There may be hope for GNC yet.
Shares of the struggling vitamin retailer plunged by nearly 30 percent last week after it posted its seventh comparable-sales drop in the past nine quarters. The continued weakness prompted me to ask why there's been little apparent effort to right the company despite the involvement of several activist investors:
"Where are the calls for CEOs to step down? Where are the PowerPoint presentations with strongly-worded suggestions for boosting sales? These so-called activists see to be just sitting on their hands as they watch a sinking ship submerge."
Ditto for GNC executives, who seemed to offer little to boost confidence in their plans to turn around the flagging supplement business.
I may have spoken too soon. GNC's board chairman on Monday said the company was in the process of exploring "strategic alternatives," including the sale of the company. Shares rose 6 percent, as investors cheered the thought of someone finally taking action.
In a note to investors Monday, JPMorgan analyst Christopher Horvers revisited one old idea, that GNC should buy competitor Vitamin Shoppe. In the past, proponents of a deal have argued the merged companies could command a bigger share of the market and enjoy manufacturing benefits that come with a larger footprint. In other words, two weak companies could join forces and emerge stronger.
GNC is in worse shape financially now than when the idea was first floated years ago. But Horvers said there was still room for GNC to take on more debt, which it could use to make a purchase on its own, or with help from private equity. At the end of 2015, GNC had 3.6 times debt to earnings before interest, tax, depreciation, amortization and rent costs. That's high, but still lower than the 4.8 times GNC had in 2009 as a privately held, leveraged company. The company would be able to take on another $650 million in debt before reaching its 2009 level, Horvers said. He also compared GNC to retailer Petsmart, which was taken private at even higher debt levels.
A GNC-Vitamin Shoppe tie-up is possible. But it's getting increasingly harder to justify, as GNC's sales slow and the company loses even more clout with customers, vendors, and franchisees. (Remember, this is a company that had to vastly discount vitamins piled up on its shelves to sell them before they expired.)
Plus, it's not like either company has an A+ management team capable of figuring out how to turn two struggling retailers into one, big successful company.

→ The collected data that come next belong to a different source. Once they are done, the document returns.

theorem State.cancelOf_keeps {σ s : State} (c : Sys2Proof.Machine.Cmd) (r : Sys2Proof.Machine.InFlight) (hσ : Keeps σ s) : Keeps σ
    (State.cancelOf s c r) := by
  unfold State.cancelOf
  repeat' first | with_reducible assumption | with_reducible apply State.modFlight_keeps | with_reducible apply State.complete_keeps
                | with_reducible apply State.forget_keeps | with_reducible apply Keeps.ite | with_reducible apply Keeps.foldl
                | with_reducible apply Keeps.ite_fst | with_reducible apply Keeps.foldl_fst | split | dsimp only | (intro _; rfl) | (intro _; intros)

theorem State.cancel_keeps {σ s : State} (c : Sys2Proof.Machine.Cmd) (hσ : Keeps σ s) : Keeps σ (State.cancel s c) := by
  unfold State.cancel
  repeat' first | with_reducible assumption | with_reducible apply State.complete_keeps | with_reducible apply State.cancelOf_keeps
                | with_reducible apply Keeps.ite | with_reducible apply Keeps.foldl | with_reducible apply Keeps.ite_fst
                | with_reducible apply Keeps.foldl_fst | split | dsimp only | (intro _; rfl) | (intro _; intros)

theorem execDbCmd_keeps {σ s : State} (dt : Nat) (pf : Nat) (n : Nat) (v : Nat) (hσ : Keeps σ (s.tick dt)) : AKeeps σ (execDbCmd dt pf n v s) := by
  unfold execDbCmd
  refine ⟨_, rfl, ?_⟩
  repeat' first | with_reducible assumption | with_reducible apply State.done_keeps | with_reducible apply State.ring_keeps
                | with_reducible apply Keeps.ite | with_reducible apply Keeps.foldl | with_reducible apply Keeps.ite_fst
                | with_reducible apply Keeps.foldl_fst | split | dsimp only | (intro _; rfl) | (intro _; intros)

theorem execDbCpl_keeps {σ s : State} (dt : Nat) (pf : Nat) (m : Nat) (v : Nat) (hσ : Keeps σ (s.tick dt)) : AKeeps σ (execDbCpl dt pf m v s) := by
  unfold execDbCpl
  refine ⟨_, rfl, ?_⟩
  repeat' first | with_reducible assumption | with_reducible apply State.done_keeps | with_reducible apply State.ring_keeps
                | with_reducible apply Keeps.ite | with_reducible apply Keeps.foldl | with_reducible apply Keeps.ite_fst
                | with_reducible apply Keeps.foldl_fst | split | dsimp only | (intro _; rfl) | (intro _; intros)

theorem execDbEvt_keeps {σ s : State} (dt : Nat) (pf : Nat) (v : Nat) (hσ : Keeps σ (s.tick dt)) : AKeeps σ (execDbEvt dt pf v s) := by
  unfold execDbEvt
  refine ⟨_, rfl, ?_⟩
  repeat' first | with_reducible assumption | with_reducible apply State.done_keeps | with_reducible apply State.ring_keeps
                | with_reducible apply Keeps.ite | with_reducible apply Keeps.foldl | with_reducible apply Keeps.ite_fst
                | with_reducible apply Keeps.foldl_fst | split | dsimp only | (intro _; rfl) | (intro _; intros)

theorem execCommandFetch_keeps {σ s : State} (dt : Nat) (pf : Nat) (n : Nat) (batch : List Sys2Proof.Machine.Cmd) (fail : Bool) (hσ : Keeps σ
    (s.tick dt)) : AKeeps σ (execCommandFetch dt pf n batch fail s) := by
  unfold execCommandFetch
  refine ⟨_, rfl, ?_⟩
  repeat' first | with_reducible assumption | with_reducible apply State.done_keeps | with_reducible apply State.fetchFail_keeps
                | with_reducible apply State.fetchBatch_keeps | with_reducible apply Keeps.ite | with_reducible apply Keeps.foldl
                | with_reducible apply Keeps.ite_fst | with_reducible apply Keeps.foldl_fst | split | dsimp only | (intro _; rfl) | (intro _; intros)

Both have CEOs that took over less than two years ago, and neither has done much to improve their struggling businesses. And both retailers face structural problems that wouldn't go away if they merged: regulatory concerns that have led supplements to fall out of favor with consumers, as well as growing competition from online retailers such as Amazon and Vitacost.
A better option would be a private equity takeout, which could salvage GNC's still-powerful brand value while overhauling the company at a quicker pace than if it were to stay public -- that is, if a buyer could get what it believes is the right price. A private equity investor could swiftly put in new management and close unproductive locations in the company's massive store base of 3,600 owned locations and 5,500 franchise locations. A better strategy for online sales, where many of GNC's customers are heading, would be necessary.
Either way, it's about time for GNC to swallow some much-needed medicine and consider strategic alternatives. But it's going to have to get more creative than just a Vitamin Shoppe merger to save itself.
This column does not necessarily reflect the opinion of Bloomberg LP and its owners.